-- ==== Sys2Proof/Proofs/Transfers.lean ====
section
/-! LAWS. topCarry after the control transfers (R95), and what a store leaves for the next loads (R134 to R138), with
the obligations they settle. -/

namespace Sys2Proof.Machine

variable {s t : State}

/-- A handler's write of PC keeps topCarry but under StopAfterTop, which clears it. -/
theorem setPc_clears_topCarry (s : State) (target : Word) :
    (s.cfg.pcBound ≠ .stopAfterTop → (s.setPc target).topCarry = s.topCarry) ∧
    (s.cfg.pcBound = .stopAfterTop → (s.setPc target).topCarry = false) := by
  rw [setPc_topCarry]
  exact ⟨fun h => if_neg h, fun h => if_pos h⟩

/-- Settles O22: each transfer is a write of PC, but for a BR that is not taken, which changes nothing. -/
theorem controlTransfersClearTopCarry : Obligations.ControlTransfersClearTopCarry := by
  intro i s t hi h
  cases i with
  | br mask offset9 =>
    by_cases hmask : zext mask &&& s.cond = 0
    · rw [exec_br_not_taken offset9 hmask] at h
      cases h
      refine ⟨fun _ => rfl, fun _ => ⟨fun _ _ _ _ => rfl, fun m o hbr htaken => ?_, fun hbr => absurd rfl (hbr _ _)⟩⟩
      cases hbr
      exact absurd hmask htaken
    · rw [exec_br_taken offset9 hmask] at h
      cases h
      obtain ⟨hkeep, hclear⟩ := setPc_clears_topCarry s (pcRelative s offset9)
      refine ⟨hkeep, fun hmode => ⟨fun m o hbr hnot => ?_, fun _ _ _ _ => hclear hmode, fun _ => hclear hmode⟩⟩
      cases hbr
      exact absurd hnot hmask
  | jmp | jsr | jsrr =>
    cases h
    -- topCarry after a write of PC hangs on neither the target nor the link into R7
    obtain ⟨hkeep, hclear⟩ := setPc_clears_topCarry s 0
    exact ⟨hkeep, fun hmode => ⟨nofun, nofun, fun _ => hclear hmode⟩⟩
  | addReg | addImm | andReg | andImm | not | ld | ldi | ldr | lea | st | sti | str | trap | rti | res => cases hi

/-- A load from an address other than KBSR_ADDR gives DR and COND the word stored there. -/
theorem loadInto_stored (dr : Reg) {a v : Word} (ha : a ≠ s.cfg.kbsrAddr) (hv : s.mem.read a = v) :
    ∃ u, loadInto dr a s = .next u ∧ u.reg dr = v ∧ u.cond = flagOf v := by
  refine ⟨s.writeResult dr v, ?_, ?_, rfl⟩
  · rw [loadInto_plain ha, hv, writeResult_eq]
  · rw [reg_writeResult, if_pos rfl]

/-- LDI does so through a pointer word that is itself at another address (R131). -/
theorem exec_ldi_stored (dr : Reg) {offset9 : BitVec 9} {p v : Word} (hptr : pcRelative s offset9 ≠ s.cfg.kbsrAddr)
    (hp : s.word (pcRelative s offset9) = p) (hplain : p ≠ s.cfg.kbsrAddr) (hv : s.mem.read p = v) :
    ∃ u, exec (.ldi dr offset9) s = .next u ∧ u.reg dr = v ∧ u.cond = flagOf v := by
  rw [exec_ldi_of_ok (memRead_plain hptr), hp]
  exact loadInto_stored dr hplain hv

/-- Settles O30: the word stored is the one read back at the address, which the load finds again. -/
theorem storeThenLoadReturnsValue : Obligations.StoreThenLoadReturnsValue := by
  refine ⟨fun sr dr o1 o2 s t hst haddr hplain => ?_, fun sr dr o1 o2 s t hsti hptr1 hptr2 hptr hplain => ?_⟩
  · cases hst
    have hagain : pcRelative (s.memWrite (pcRelative s o1) (s.reg sr)).advancePc o2 = s.pc + sext o1 := haddr
    rw [exec_ld, hagain]
    exact loadInto_stored dr hplain ((read_write ..).trans (if_pos rfl))
  · obtain rfl : s.memWrite (s.mem.read (s.pc + sext o1)) (s.reg sr) = t := by
      rw [exec_sti_of_ok (memRead_plain hptr1)] at hsti
      exact Host.Outcome.next.inj hsti
    refine exec_ldi_stored dr (p := s.mem.read (s.pc + sext o1)) ?_ ?_ ?_ ?_
    · exact hptr2
    · exact hptr
    · exact hplain
    · exact (read_write ..).trans (if_pos rfl)

/-- A poll changes memory and input and nothing else. -/
theorem Polled.eq_update (h : Polled s t) : t = { s with mem := t.mem, inp := t.inp } := by
  cases s
  cases t
  obtain ⟨hregs, hpc, hcond, hcount, hstatus, hout, hflushed, hcarry, hcfg, -, -, -⟩ := h
  simp only at hregs hpc hcond hcount hstatus hout hflushed hcarry hcfg
  simp only [hregs, hpc, hcond, hcount, hstatus, hout, hflushed, hcarry, hcfg]

/-- Settles O52: each store as a write of one word, for STI after the pointer read. -/
theorem storesChangeOneWord : Obligations.StoresChangeOneWord := by
  refine ⟨fun sr offset9 s t h => ?_, fun sr baseR offset6 s t h => ?_, fun sr offset9 s t u p hptr h => ?_⟩
  · cases h
    exact ⟨rfl, (read_write ..).trans (if_pos rfl), fun a ha => (read_write ..).trans (if_neg ha)⟩
  · cases h
    exact ⟨rfl, (read_write ..).trans (if_pos rfl), fun a ha => (read_write ..).trans (if_neg ha)⟩
  · rw [exec_sti_of_ok hptr] at h
    cases h
    refine ⟨?_, (read_write ..).trans (if_pos rfl), fun a ha => (read_write ..).trans (if_neg ha)⟩
    rw [(memRead_ok hptr).1.eq_update]

end Sys2Proof.Machine
end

## What needs to be done
Beginning with the line that has "exact ⟨fun h" and ending with the line that has "exact ⟨hkeep, fun", set down the lines above exactly and include no others.

## Response area
  exact ⟨fun h => if_neg h, fun h => if_pos h⟩

/-- Settles O22: each transfer is a write of PC, but for a BR that is not taken, which changes nothing. -/
theorem controlTransfersClearTopCarry : Obligations.ControlTransfersClearTopCarry := by
  intro i s t hi h
  cases i with
  | br mask offset9 =>
    by_cases hmask : zext mask &&& s.cond = 0
    · rw [exec_br_not_taken offset9 hmask] at h
      cases h
      refine ⟨fun _ => rfl, fun _ => ⟨fun _ _ _ _ => rfl, fun m o hbr htaken => ?_, fun hbr => absurd rfl (hbr _ _)⟩⟩
      cases hbr
      exact absurd hmask htaken
    · rw [exec_br_taken offset9 hmask] at h
      cases h
      obtain ⟨hkeep, hclear⟩ := setPc_clears_topCarry s (pcRelative s offset9)
      refine ⟨hkeep, fun hmode => ⟨fun m o hbr hnot => ?_, fun _ _ _ _ => hclear hmode, fun _ => hclear hmode⟩⟩
      cases hbr
      exact absurd hnot hmask
  | jmp | jsr | jsrr =>
    cases h
    -- topCarry after a write of PC hangs on neither the target nor the link into R7
    obtain ⟨hkeep, hclear⟩ := setPc_clears_topCarry s 0
    exact ⟨hkeep, fun hmode => ⟨nofun, nofun, fun _ => hclear hmode⟩⟩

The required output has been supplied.